The briefing concludes that a proper national debate is needed on the following:
- Are we are willing to raise taxes to meet rising costs and demands, or do we want to lower expectations on what councils can provide in order to keep taxes down?
- Are we willing to accept more variation in service provision in exchange for more local control, or should redistribution, common standards and ring-fencing be central features of the reformed system?
Finding an acceptable way forward for local government funding is not proving to be an easy task. The Fair Funding Review began in February 2016, but progress has been slow and many important issues still need to be resolved. There is speculation that Brexit paralysis and the Conservative Party leadership campaign may force the 2019 Spending Review to be postponed which, presumably, would delay the reforms to local government funding at least another year.
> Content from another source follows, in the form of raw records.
/-! ### The roster -/

/-- ROSTER_PUT with well-formed contents laid out as R24 names them, into a FREE or BONDED entry and clashing with no other
entry, writes the entry whole, makes it BONDED and replies OK; it is refused in the order of R24: an index outside 0..7 with
BAD_ARG, a RESERVED or IN_CALL target with BAD_STATE, malformed contents with BAD_ARG, contents that clash with another entry
with CONFLICT. ROSTER_GET gives the entry's state, and for BONDED and IN_CALL its 28 bytes, and changes nothing; ROSTER_DROP
follows the table of R27 (R24, R25, R26, R27). Which flag bytes are malformed is the model's reading (log entry 19). -/
def Obligations.RosterRequestsFollowRules : Prop :=
  (∀ (tag : Byte) (i : EntryId) (contents : Contents) (s : State),
     takeable ⟨0x07, tag, BitVec.ofNat 8 i :: contents.bytes⟩ s →
     s.roster[i] ≠ .reserved → s.roster[i].isInCall = false →
     (∀ j : EntryId, j ≠ i → entriesDiffer (.bonded contents) s.roster[j] = true) →
       exec (.rosterPut tag (BitVec.ofNat 8 i :: contents.bytes)) s
         = .next (replied 0x87 tag [0] { s with roster := s.roster.set i (.bonded contents) }))
  ∧ (∀ (tag index : Byte) (rest : List Byte) (s : State),
     takeable ⟨0x07, tag, index :: rest⟩ s → rest.length = 28 →
       (8 ≤ index.toNat → exec (.rosterPut tag (index :: rest)) s = .next (replied 0x87 tag [4] s))
       ∧ (∀ i : EntryId, index = BitVec.ofNat 8 i →
         ((s.roster[i] = .reserved ∨ s.roster[i].isInCall = true) →
           exec (.rosterPut tag (index :: rest)) s = .next (replied 0x87 tag [3] s))
         ∧ (s.roster[i] ≠ .reserved → s.roster[i].isInCall = false →
           (contentsOfBody (index :: rest) = none →
             exec (.rosterPut tag (index :: rest)) s = .next (replied 0x87 tag [4] s))
           ∧ (∀ contents : Contents, contentsOfBody (index :: rest) = some contents →
             (∃ j : EntryId, j ≠ i ∧ entriesDiffer (.bonded contents) s.roster[j] = false) →
               exec (.rosterPut tag (index :: rest)) s = .next (replied 0x87 tag [7] s)))))
  ∧ (∀ (tag : Byte) (i : EntryId) (s : State),
     (takeable ⟨0x08, tag, [BitVec.ofNat 8 i]⟩ s →
       exec (.rosterGet tag [BitVec.ofNat 8 i]) s
         = .next (replied 0x88 tag (match s.roster[i] with
           | .free => [0, 0]
           | .reserved => [0, 1]
           | .bonded contents => [0, 2] ++ contents.bytes
           | .inCall contents => [0, 3] ++ contents.bytes) s))
     ∧ (takeable ⟨0x09, tag, [BitVec.ofNat 8 i]⟩ s →
       exec (.rosterDrop tag [BitVec.ofNat 8 i]) s
         = .next (match s.roster[i] with
           | .free => replied 0x89 tag [5] s
           | .reserved => replied 0x89 tag [3] s
           | .inCall _ => replied 0x89 tag [3] s
           | .bonded _ => replied 0x89 tag [0] { s with roster := s.roster.set i .free }))
     ∧ (∀ index : Byte, 8 ≤ index.toNat →
       (takeable ⟨0x08, tag, [index]⟩ s → exec (.rosterGet tag [index]) s = .next (replied 0x88 tag [4] s))
       ∧ (takeable ⟨0x09, tag, [index]⟩ s → exec (.rosterDrop tag [index]) s = .next (replied 0x89 tag [4] s))))

/-! ### Pairing -/

/-- PAIR_START in IDLE reserves the lowest-numbered FREE entry and enters LISTEN with the window clamped to 1..120; it is
refused with BUSY in every other state, and with FULL when no entry is FREE (R28, R35). -/
def Obligations.PairStartReservesAndListens : Prop :=
  ∀ (tag window : Byte) (s : State), takeable ⟨0x0A, tag, [window]⟩ s →
    (s.pair.state ≠ .idle → exec (.pairStart tag [window]) s = .next (replied 0x8A tag [2] s))
    ∧ (s.pair.state = .idle → (∀ i : EntryId, s.roster[i] ≠ .free) →
      exec (.pairStart tag [window]) s = .next (replied 0x8A tag [6] s))
    ∧ (s.pair.state = .idle → ∀ i : EntryId, s.roster[i] = .free → (∀ j : EntryId, j < i → s.roster[j] ≠ .free) →
      ∃ w : Nat, w = max 1 (min 120 window.toNat)
        ∧ exec (.pairStart tag [window]) s
          = .next (replied 0x8A tag [if w = window.toNat then 0 else 1, BitVec.ofNat 8 i, BitVec.ofNat 8 w]
            { s with
              roster := s.roster.set i .reserved
              pair := { s.pair with
                state := .listen, reservedEntry := some i, window := w, windowCount := 0, windowEnded := false,
                candidates := [] } }))

/-- PAIR_PICK in LISTEN of a listed candidate that is in no call and clashes with no other entry makes it the partner, draws
a fresh part value and enters OFFERED; otherwise it is refused by the checks of R40 in their order (R40). -/
def Obligations.PairPickOffersCandidate : Prop :=
  ∀ (tag index : Byte) (s : State), takeable ⟨0x0B, tag, [index]⟩ s →
    (s.pair.state ≠ .listen → exec (.pairPick tag [index]) s = .next (replied 0x8B tag [3] s))
    ∧ (s.pair.state = .listen →
      (4 ≤ index.toNat → exec (.pairPick tag [index]) s = .next (replied 0x8B tag [4] s))
      ∧ (index.toNat < 4 →
        (s.pair.candidates[index.toNat]? = none → exec (.pairPick tag [index]) s = .next (replied 0x8B tag [5] s))
        ∧ (∀ x : Candidate, s.pair.candidates[index.toNat]? = some x →
          ((∃ (i : EntryId) (held : Contents), s.roster[i] = .inCall held ∧ held.declared.address = x.declared.address) →
            exec (.pairPick tag [index]) s = .next (replied 0x8B tag [2] s))
          ∧ ((∀ (i : EntryId) (held : Contents), s.roster[i] = .inCall held → held.declared.address ≠ x.declared.address) →
            ((∃ (i : EntryId) (held : Contents), s.roster[i].contents = some held
                ∧ held.declared.address ≠ x.declared.address ∧ held.declared.place = x.declared.place
                ∧ x.declared.place ≠ .mono) →
              exec (.pairPick tag [index]) s = .next (replied 0x8B tag [7] s))
            ∧ ((∀ (i : EntryId) (held : Contents), s.roster[i].contents = some held →
                held.declared.address = x.declared.address ∨ held.declared.place ≠ x.declared.place
                  ∨ x.declared.place = .mono) →
              exec (.pairPick tag [index]) s
                = .next (replied 0x8B tag [0]
                  { s with
                    pair := { s.pair with
                      state := .offered, partner := some x, partValue := some (Config.freshPublicValue s.draws),
                      attempt := 1, turnsWaited := 0, hostConfirmed := false, earConfirmed := false, linkKey := none }
                    draws := s.draws + 1 }))))))
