/-- The earbud sinks `done` of a block have been formed from `s`, in some order. -/
def EarsFormed (n : Nat) (src : Sources) (done : SlotId → Prop) (s u : State) : Prop :=
  ∃ (counts : Vector Nat 5) (stores : Vector (List Block) 4) (watches : Vector Watch 5) (m : Notices),
    u = { s with mix := { s.mix with clampCount := counts }, stores := stores, watches := watches, notices := m }
      ∧ counts[(0 : SinkId)] = s.mix.clampCount[(0 : SinkId)] ∧ watches[(0 : SinkId)] = s.watches[(0 : SinkId)]
      ∧ (∀ k : SlotId, (done k ∧ s.slots[k].state = .streaming) →
        counts[earSink k]
            = countedOn (clampsNow n (earSink k) (earTerms src k s.mix.active) s) s.mix.clampCount[earSink k]
          ∧ stores[k] = (if 2 ≤ s.stores[k].length then s.stores[k].tail else s.stores[k])
            ++ [⟨s.call.blockNumber, sinkBlock n (earSink k) (earTerms src k s.mix.active) s⟩]
          ∧ watches[earSink k]
            = s.watches[earSink k].after (sinkBlock n (earSink k) (earTerms src k s.mix.active) s))
      ∧ (∀ k : SlotId, ¬(done k ∧ s.slots[k].state = .streaming) →
        counts[earSink k] = s.mix.clampCount[earSink k] ∧ stores[k] = s.stores[k] ∧ watches[earSink k] = s.watches[earSink k])
      ∧ Told (fun x => ∃ k : SlotId, (done k ∧ s.slots[k].state = .streaming)
        ∧ ((x = Source.sinkClamp ∧ clampsNow n (earSink k) (earTerms src k s.mix.active) s ≠ 0
            ∧ s.mix.clampReport[earSink k] = true)
          ∨ (x = Source.downSlip ∧ 2 ≤ s.stores[k].length)
          ∨ (x = Source.watch ∧ s.watches[earSink k].fired = false
            ∧ (s.watches[earSink k].after (sinkBlock n (earSink k) (earTerms src k s.mix.active) s)).fired = true)))
        s.notices m

/-- One more earbud sink formed. -/
theorem EarsFormed.next {n : Nat} {src : Sources} {done : SlotId → Prop} {s u : State} (k : SlotId) (hk : ¬done k)
    (h : EarsFormed n src done s u) : EarsFormed n src (fun j => done j ∨ j = k) s (formEar n src k u) := by
  obtain ⟨counts, stores, watches, m, rfl, hc0, hw0, hyes, hno, ht⟩ := h
  have hkn := hno k (fun e => hk e.1)
  by_cases hs : s.slots[k].state = .streaming
  · obtain ⟨m', he, tm⟩ := formEar_spec n src k
      { s with mix := { s.mix with clampCount := counts }, stores := stores, watches := watches, notices := m } hs
    dsimp only at he tm
    simp only [hkn.1, hkn.2.1, hkn.2.2] at he tm
    refine ⟨_, _, _, m', he, ?_, ?_, ?_, ?_, (ht.trans tm).congr fun x => ?_⟩
    · rw [← hc0]; simp [earSink]
    · rw [← hw0]; simp [earSink]
    · rintro j ⟨hd | rfl, hj⟩
      · have hne : k ≠ j := fun e => hk (e ▸ hd)
        have h1 : ¬k.val = j.val := fun e => hne (Fin.ext e)
        have h2 := earSink_inj hne
        simpa [Vector.getElem_set, h1, h2] using hyes j ⟨hd, hj⟩
      · simp [clampsNow, sinkBlock]
    · intro j hj
      have hne : k ≠ j := fun e => hj ⟨Or.inr e.symm, e ▸ hs⟩
      have h1 : ¬k.val = j.val := fun e => hne (Fin.ext e)
      have h2 := earSink_inj hne
      simpa [Vector.getElem_set, h1, h2] using hno j fun e => hj ⟨Or.inl e.1, e.2⟩
    · constructor
      · rintro (⟨j, ⟨hd, hj⟩, h⟩ | h)
        · exact ⟨j, ⟨Or.inl hd, hj⟩, h⟩
        · exact ⟨k, ⟨Or.inr rfl, hs⟩, h⟩
      · rintro ⟨j, ⟨hd | rfl, hj⟩, h⟩
        · exact Or.inl ⟨j, ⟨hd, hj⟩, h⟩
        · exact Or.inr h
  · have he : formEar n src k
        { s with mix := { s.mix with clampCount := counts }, stores := stores, watches := watches, notices := m }
        = { s with mix := { s.mix with clampCount := counts }, stores := stores, watches := watches, notices := m } := by
      unfold formEar
      exact if_neg hs
    rw [he]
    have hd : ∀ j : SlotId, ((done j ∨ j = k) ∧ s.slots[j].state = .streaming) ↔ (done j ∧ s.slots[j].state = .streaming) := by
      intro j
      constructor
      · rintro ⟨hd | rfl, hj⟩
        · exact ⟨hd, hj⟩
        · exact absurd hj hs
      · rintro ⟨hd, hj⟩
        exact ⟨Or.inl hd, hj⟩
    refine ⟨counts, stores, watches, m, rfl, hc0, hw0, fun j hj => hyes j ((hd j).1 hj), fun j hj => hno j fun e => hj ((hd j).2 e),
      ht.congr fun x => ?_⟩
    simp only [hd]
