-- ==== Sys2Proof/Tests/Slice0.lean ====
section
/-! SUPPORT. Tests: ill-formed commands refused by WellFormed, frames and words spelt, small steps from the spec's worked examples,
and for every statement with hypotheses a witness that meets them, clause by clause at boundary values. -/

namespace Sys2Proof.Tests

open Sys2Proof Sys2Proof.Machine

/-! ### WellFormed -/

theorem test_long_body_is_ill_formed (body : List Byte) (h : body.length = 257) : wellFormed (.hello 0 body) = false := by
  simp [wellFormed, messageOfInstr, bodyFits, h]

theorem test_long_unknown_body_is_ill_formed (body : List Byte) (h : body.length = 257) :
    wellFormed (.unknownKindRequest 0x40 0 body) = false := by
  simp [wellFormed, bodyFits, h]

theorem test_longest_body_is_well_formed (body : List Byte) (h : body.length = 256) : wellFormed (.mixSet 0 body) = true := by
  simp [wellFormed, messageOfInstr, bodyFits, h]

theorem test_known_kind_is_no_unknown_kind :
    wellFormed (.unknownKindRequest 0x01 0 []) = false ∧ wellFormed (.unknownKindRequest 0x1C 0 []) = false
      ∧ wellFormed (.unknownKindRequest 0x00 0 []) = true ∧ wellFormed (.unknownKindRequest 0x1D 0 []) = true := by decide

/-! ### Decode: no word spells a command, a frame spells a request -/

theorem test_no_word_spells_a_command : decodeTableWord 8 1 = none ∧ decodeTableWord 0 0 = none := by decide

/-- CALL_OPEN at 16,000 Hz, SECOND, NORMAL, PORT, tag 7: the byte sum of 6, 0, 3, 7, 1, 1, 0, 1 is 19, and 256 − 19 is 0xED (Table
11.1, Table 11.2, R4). -/
theorem test_frame_of_call_open :
    Message.frame ⟨0x03, 7, [1, 1, 0, 1]⟩ = [0xC3, 6, 0, 0x03, 7, 1, 1, 0, 1, 0xED]
      ∧ (messageOfFrame [0xC3, 6, 0, 0x03, 7, 1, 1, 0, 1, 0xED]).map instrOfMessage = some (.callOpen 7 [1, 1, 0, 1]) := by
  decide

/-- One kind of each family of requests, by Table 11.2. -/
theorem test_kinds_spell_their_requests :
    instrOfMessage ⟨0x02, 1, []⟩ = .resetSoft 1 [] ∧ instrOfMessage ⟨0x09, 1, [2]⟩ = .rosterDrop 1 [2]
      ∧ instrOfMessage ⟨0x0B, 1, [2]⟩ = .pairPick 1 [2] ∧ instrOfMessage ⟨0x0F, 1, [2]⟩ = .earLeave 1 [2]
      ∧ instrOfMessage ⟨0x10, 1, [2]⟩ = .queueSet 1 [2] ∧ instrOfMessage ⟨0x13, 1, [2]⟩ = .mixGet 1 [2]
      ∧ instrOfMessage ⟨0x15, 1, [2]⟩ = .watchSet 1 [2] ∧ instrOfMessage ⟨0x17, 1, [2]⟩ = .statsGet 1 [2]
      ∧ instrOfMessage ⟨0x1A, 1, [2]⟩ = .noticeAck 1 [2] ∧ instrOfMessage ⟨0x1B, 1, []⟩ = .callGet 1 []
      ∧ instrOfMessage ⟨0x1C, 1, [2]⟩ = .noticePoll 1 [2] ∧ instrOfMessage ⟨0x1D, 1, []⟩ = .unknownKindRequest 0x1D 1 [] := by
  decide

/-! ### States the tests start from -/

/-- A LEFT earbud of set 1 with a microphone, every rate and clock class A. -/
def ear : Declared := ⟨5, .left 1, true, .all, .a⟩

/-- Its roster contents. -/
def held : Contents := ⟨ear, 9⟩

/-- Its candidate record. -/
def heard : Candidate := ⟨ear, 100, 1000⟩

/-- A call in a state, with nothing else changed from reset. -/
def inCall (c : CallState) : State := { State.reset with call := { CallRecord.reset with state := c } }

/-- Stream slot 0 of a LIVE call in a state, for the earbud of entry 0. -/
def withSlot (x : StreamSlot) : State :=
  { inCall .live with
    roster := State.reset.roster.set 0 (.inCall held)
    slots := State.reset.slots.set 0 { x with rosterIndex := some 0 } }

/-- The same with the call CLOSING. -/
def closingWith (x : StreamSlot) : State := { withSlot x with call := { CallRecord.reset with state := .closing } }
With these doubts in mind, and the deepening crisis in adult social care highlighted in the BBC recent Panorama programmes, it is not surprising that the debate over the future of local government funding is opening up. The LGiU is taking a leading role in this through the Local Government Taskforce and has been running round-table events and on-line consultation ahead of a major new report due in July 2019. The MHCLG Select Committee is also currently gathering evidence as part of its Inquiry into Local Government Finance and the Spending Review 2019.
The two papers considered in this briefing provide valuable but contrasting perspectives. The CCN/PwC review attempts to estimate spending across different types of council, assuming a more consistent level of service provision. The analysis has been used to demonstrate that the cumulative funding gap for local government could reach frighteningly high levels by 2024/25, and that county councils and county unitaries would be the most exposed. Discussion on the impact of business rates growth is, however, not detailed and the choice of 2015/16 as the base year seems rather arbitrary – it is possible that the choice of a different base year could perhaps show that a different group of councils would be more exposed.
The IFS briefing brings together the main arguments and concerns about the proposed reforms in a short and very readable paper. The analysis is no less shocking, demonstrating how more deprived councils have been hit hardest by austerity and how the government’s proposal to base the foundation formula on population alone appears to make things worse. In considering options to provide more funding, IFS are probably right to discount direct contributions from most national taxes, but the preference for local income taxes is a little surprising. If address data is not accurate and an equalisation mechanism would be necessary, why not just continue with general grants?
As we await the outcome of the Fair Funding Review and the proposals for reforming business rates retention, the choices remain difficult. The key question is: do we provide councils with greater incentives for growth and risk further divergence in service provision, or is maintaining common standards of service more important? The way that Whitehall chooses to resolve that dilemma will have a profound effect not just for the future of local government, but for society as a whole.